Диккенс хорошо знал этот двор и описал его в «Тайне Эдвина Друда». «Это один из тех уголков, где у пешехода, свернувшего сюда с громыхающей улицы, появляется ощущение, будто уши у него заткнуты ватой, а башмаки подбиты бархатными подметками. Это один из тех уголков, где десятки задымленных воробьев щебечут на задымленных ветках, словно крича друг другу: „Давайте поиграем в деревню!“»[17] Таким образом, в здешней тишине есть элемент нарочитости, словно Лондон заразил ее своей театральностью. Это не естественная тишина, а «игра», – она входит составной частью в один из целого ряда резких контрастов, которые вынужден сносить всякий городской житель. В этом смысле она определенно двусмысленна: может склонять к мирному созерцанию, а может и вызывать тревогу.

Продолжив свое паломничество по тихим местам – путешествие любителя старины, решившего доказать, что «современный» Лондон не смог обрести полную власть над молчанием прошлого, – Готорн добрался до окрестностей Грейз-инна, здания судебной корпорации. «Очень странно, что удается обнаружить столько древнего безмолвия прямо в пасти этого чудовища – города», – написал он, подтверждая свою интуитивную догадку о том, что шум есть следствие невнимания или невежества. Именно тишина напоминает нам о прошлом и искупает настоящее. «Проходишь под одной из этих арок – и тут же, как по волшебству, суета, грохот, толкотня и суматоха, точно спрессованные в один час из целого века будней, обращаются в некое подобие вечного воскресенья». Здесь тишина выступает аналогом священного дня отдыха. Тишина – это звук не-работы, звук не-делания денег.

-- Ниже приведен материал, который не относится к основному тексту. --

-- ==== Sys2Proof/Certificates/Slice0/Obligations.lean ====
section
/-!
DEFINITION. The statements for the provers. The words they are stated in are those of Sys2Proof/Safety.lean.
-/
open Sys2Proof
open Sys2Proof.Machine

/-! ### Integers (group 0x0) -/

/-- For every head and modifiers, and every state in which the instruction passes the checks at issue, add writes fit(T, a
+ b + c), sub fit(T, a - b), addc floor((a + b + (c mod 2)) / 2^w) as a 32-bit value that is 0 or 1, mul fit(T, a *
b), mulhi floor(a * b / 2^w) mod 2^w, and mad fit(T, a * b + c), with c = 0 where C is none; the result is in D at
once and the selector takes effect. (R113) -/
def Obligations.IntegerSumsAndProducts : Prop :=
  ∀ (h : Head) (m : ModA),
    Sets (.add h m) m.ty (fun x l => fitted m.ty m.sat (x.aInt m.ty l + x.bInt m.ty l + x.cInt m.ty l)) ∧
    Sets (.sub h m) m.ty (fun x l => fitted m.ty m.sat (x.aInt m.ty l - x.bInt m.ty l)) ∧
    SetsSuch (.addc h m) .n32 (fun x l r =>
      r ≤ 1 ∧ (r : Int) = (x.aInt m.ty l + x.bInt m.ty l + x.cInt m.ty l % 2) / 2 ^ m.ty.width) ∧
    Sets (.mul h m) m.ty (fun x l => fitted m.ty m.sat (x.aInt m.ty l * x.bInt m.ty l)) ∧
    Sets (.mulhi h m) m.ty (fun x l => pattern m.ty (x.aInt m.ty l * x.bInt m.ty l / 2 ^ m.ty.width)) ∧
    Sets (.mad h m) m.ty (fun x l => fitted m.ty m.sat (x.aInt m.ty l * x.bInt m.ty l + x.cInt m.ty l))

/-- For every state in which the instruction passes the checks at issue, div and rem empty D and put in flight: for b = 0,
all ones and a; for signed a = -2^(w-1) and b = -1, -2^(w-1) (2^(w-1) - 1 under .sat) and 0; otherwise the quotient of
a by b truncated toward zero and the remainder with the sign of a. No case traps: the step always answers a next state
in which the selector has taken effect. (R114) -/
def Obligations.DivisionTruncates : Prop :=
  ∀ (h : Head) (m : ModA),
    SendsSuch (.div h m) m.ty (fun x l r =>
      let a := x.aInt m.ty l
      let b := x.bInt m.ty l
      if b = 0 then r = 2 ^ m.ty.width - 1
      else if m.ty.signed ∧ a = -2 ^ (m.ty.width - 1) ∧ b = -1 then
        r = if m.sat then 2 ^ (m.ty.width - 1) - 1 else 2 ^ (m.ty.width - 1)
      else ∃ q y, Truncates a b q y ∧ r = pattern m.ty q) ∧
    SendsSuch (.rem h m) m.ty (fun x l r =>
      let a := x.aInt m.ty l
      let b := x.bInt m.ty l
      if b = 0 then r = pattern m.ty a
      else if m.ty.signed ∧ a = -2 ^ (m.ty.width - 1) ∧ b = -1 then r = 0
      else ∃ q y, Truncates a b q y ∧ r = pattern m.ty y)

/-- Where the instruction passes the checks at issue: min and max write the lesser and greater of val(T, A) and val(T, B);
abs and neg write fit(T, |a|) and fit(T, -a); shl, shr, sar and rot take their count n from B as an unsigned 32-bit
value, under every type, and bit k of the result is, within w, bit k - n of a (0 below n), bit k + n of a (0 from w
on), bit min(k + n, w - 1) of a, and bit (k - n) mod w of a. (R115, R117) -/
def Obligations.OrderAndShifts : Prop :=
  ∀ (h : Head) (m : ModA),
    Sets (.min h m) m.ty (fun x l => pattern m.ty (if x.aInt m.ty l ≤ x.bInt m.ty l then x.aInt m.ty l else x.bInt m.ty l)) ∧
    Sets (.max h m) m.ty (fun x l => pattern m.ty (if x.aInt m.ty l ≤ x.bInt m.ty l then x.bInt m.ty l else x.aInt m.ty l)) ∧
    Sets (.abs h m) m.ty (fun x l => fitted m.ty m.sat (if x.aInt m.ty l < 0 then -x.aInt m.ty l else x.aInt m.ty l)) ∧
    Sets (.neg h m) m.ty (fun x l => fitted m.ty m.sat (-x.aInt m.ty l)) ∧
    SetsSuch (.shl h m) m.ty (fun x l r =>
      HasBits m.ty r (fun k => decide (x.bCount l ≤ k) && x.aBit m.ty l (k - x.bCount l))) ∧
    SetsSuch (.shr h m) m.ty (fun x l r => HasBits m.ty r (fun k => x.aBit m.ty l (k + x.bCount l))) ∧
    SetsSuch (.sar h m) m.ty (fun x l r => HasBits m.ty r (fun k => x.aBit m.ty l (min (k + x.bCount l) (m.ty.width - 1)))) ∧
    SetsSuch (.rot h m) m.ty (fun x l r =>
      HasBits m.ty r (fun k => x.aBit m.ty l ((k + (m.ty.width - x.bCount l % m.ty.width)) % m.ty.width)))

/-- Where the instruction passes the checks at issue: clz and ctz write the number of leading and trailing zero bits of a
within w (w for a = 0) and popc the number of one bits, as 32-bit values; bit k of brev is bit w - 1 - k of a; with
pos = B[7:0] and len = min(C[7:0], w), bfx writes 0 for len = 0 and otherwise bits pos + k of a for k below len (0
from w on), extended by bit len - 1 of the field under a signed type and by 0 otherwise; bfi writes D with bits pos +
k, below w, replaced by bits k of A for k below len. (R118) -/
def Obligations.BitCountsAndFields : Prop :=
  ∀ (h : Head) (m : ModA),
    SetsSuch (.clz h m) .n32 (fun x l r =>
      r ≤ m.ty.width ∧ (∀ k < r, x.aBit m.ty l (m.ty.width - 1 - k) = false) ∧
        (r < m.ty.width → x.aBit m.ty l (m.ty.width - 1 - r) = true)) ∧
    SetsSuch (.ctz h m) .n32 (fun x l r =>
      r ≤ m.ty.width ∧ (∀ k < r, x.aBit m.ty l k = false) ∧ (r < m.ty.width → x.aBit m.ty l r = true)) ∧
    SetsSuch (.popc h m) .n32 (fun x l r => r = (List.range m.ty.width).countP (fun k => x.aBit m.ty l k)) ∧
    SetsSuch (.brev h m) m.ty (fun x l r => HasBits m.ty r (fun k => x.aBit m.ty l (m.ty.width - 1 - k))) ∧
    SetsSuch (.bfx h m) m.ty (fun x l r =>
      let pos := x.bCount l % 256
      let len := min (x.cCount l % 256) m.ty.width
      HasBits m.ty r (fun k =>
        if k < len then x.aBit m.ty l (pos + k)
        else decide (0 < len) && m.ty.signed && x.aBit m.ty l (pos + (len - 1)))) ∧
    SetsSuch (.bfi h m) m.ty (fun x l r =>
      let pos := x.bCount l % 256
      let len := min (x.cCount l % 256) m.ty.width
      HasBits m.ty r (fun k =>
        if pos ≤ k ∧ k < pos + len then x.aBit m.ty l (k - pos) else (x.val x.h.d m.ty l).testBit k))

/-- Where the instruction passes the checks at issue: and, or, xor and andn act on each of the w bits, or on truth values
where D is a predicate; lea writes (a + ext(b) * 2^s) mod 2^64, s the low 3 bits of C; sel writes A where the
predicate C is true and B otherwise; cmp sets its predicate to the comparison of val(T, A) with val(T, B) that SUB
names; mov copies bits or a predicate; movi writes IMM sign-extended; movh replaces bits 31 to 20 of D by IMM[11:0];
ext extends the low w bits of A by its type's signedness to 32 bits, or to 64 where w = 32. That the scale of lea is
the low 3 bits of C for an immediate C outside 0 to 7 too is the model's choice (entry 23 of the log). (05_alu_isa.md,
R116, R119, R120, R121) -/
def Obligations.LogicSelectsAndMoves : Prop :=
  ∀ (h : Head) (m : ModA),
    (∀ i ∈ [(Instr.and h m, fun a b : Bool => a && b), (.or h m, fun a b => a || b), (.xor h m, fun a b => a != b),
        (.andn h m, fun a b => a && !b)],
      (h.d.isPred = true → SetsPred i.1 (fun x l => i.2 (x.val x.h.a .i32 l == 1) (x.val x.h.b .i32 l == 1))) ∧
      (h.d.isPred = false → SetsSuch i.1 m.ty (fun x l r =>
        HasBits m.ty r (fun k => i.2 (x.aBit m.ty l k) ((x.val x.h.b m.ty l).testBit k))))) ∧
    Sets (.lea h m) .n64 (fun x l =>
      pattern .n64 (x.val x.h.a .n64 l + (if m.ty = .i32 then x.bInt .i32 l else x.bInt .n32 l) * 2 ^ (x.cCount l % 8))) ∧
    Sets (.sel h m) m.ty (fun x l => if x.val x.h.c .i32 l = 1 then x.val x.h.a m.ty l else x.val x.h.b m.ty l) ∧
    SetsPred (.cmp h m) (fun x l =>
      let a := x.aInt m.ty l
      let b := x.bInt m.ty l
      match m.sub.toNat with
      | 0 => decide (a = b)
      | 1 => decide (a ≠ b)
      | 2 => decide (a < b)
      | 3 => decide (a ≤ b)
      | 4 => decide (a > b)
      | _ => decide (a ≥ b)) ∧
    (h.d.isPred = true → SetsPred (.mov h m) (fun x l => x.val x.h.a .i32 l == 1)) ∧
    (h.d.isPred = false → Sets (.mov h m) m.ty (fun x l => x.val x.h.a m.ty l)) ∧
    Sets (.movi h m) m.ty (fun x _ => pattern m.ty x.h.imm.toInt) ∧
    Sets (.movh h m) .i32 (fun x l => x.val x.h.d .i32 l % 2 ^ 20 + 2 ^ 20 * (x.h.imm.toNat % 2 ^ 12)) ∧
    Sets (.ext h m) (if m.ty.width = 32 then .n64 else .n32) (fun x l =>
      pattern (if m.ty.width = 32 then .n64 else .n32) (asInt m.ty (x.val x.h.a .n32 l)))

Но и здесь кроется двусмысленность, ибо лондонские воскресенья пользуются дурной репутацией дней, полных самого черного уныния и безнадежности. А что, если отчасти они обязаны этим именно тишине? В Лондоне отсутствие шума и будничной суеты может действовать на нервы. Габриель Мури, французский путешественник XIX века, заметил, что по воскресеньям «город похож на вымерший: всякие следы жизни и бурной деятельности, кипевшей здесь на протяжении шести дней, полностью исчезают». Эту перемену отмечали все. Она была «жуткой» и создавала контраст, подобного которому не встретишь больше нигде на свете. И такова уникальность этого внезапного перехода, что сама тишина как бы подчеркивает многозвучие Лондона XIX века.

вернуться

16

Темпл – несколько кварталов старинных зданий у набережной Темзы близ Флит-стрит.

вернуться

17

Перевод О. Холмской.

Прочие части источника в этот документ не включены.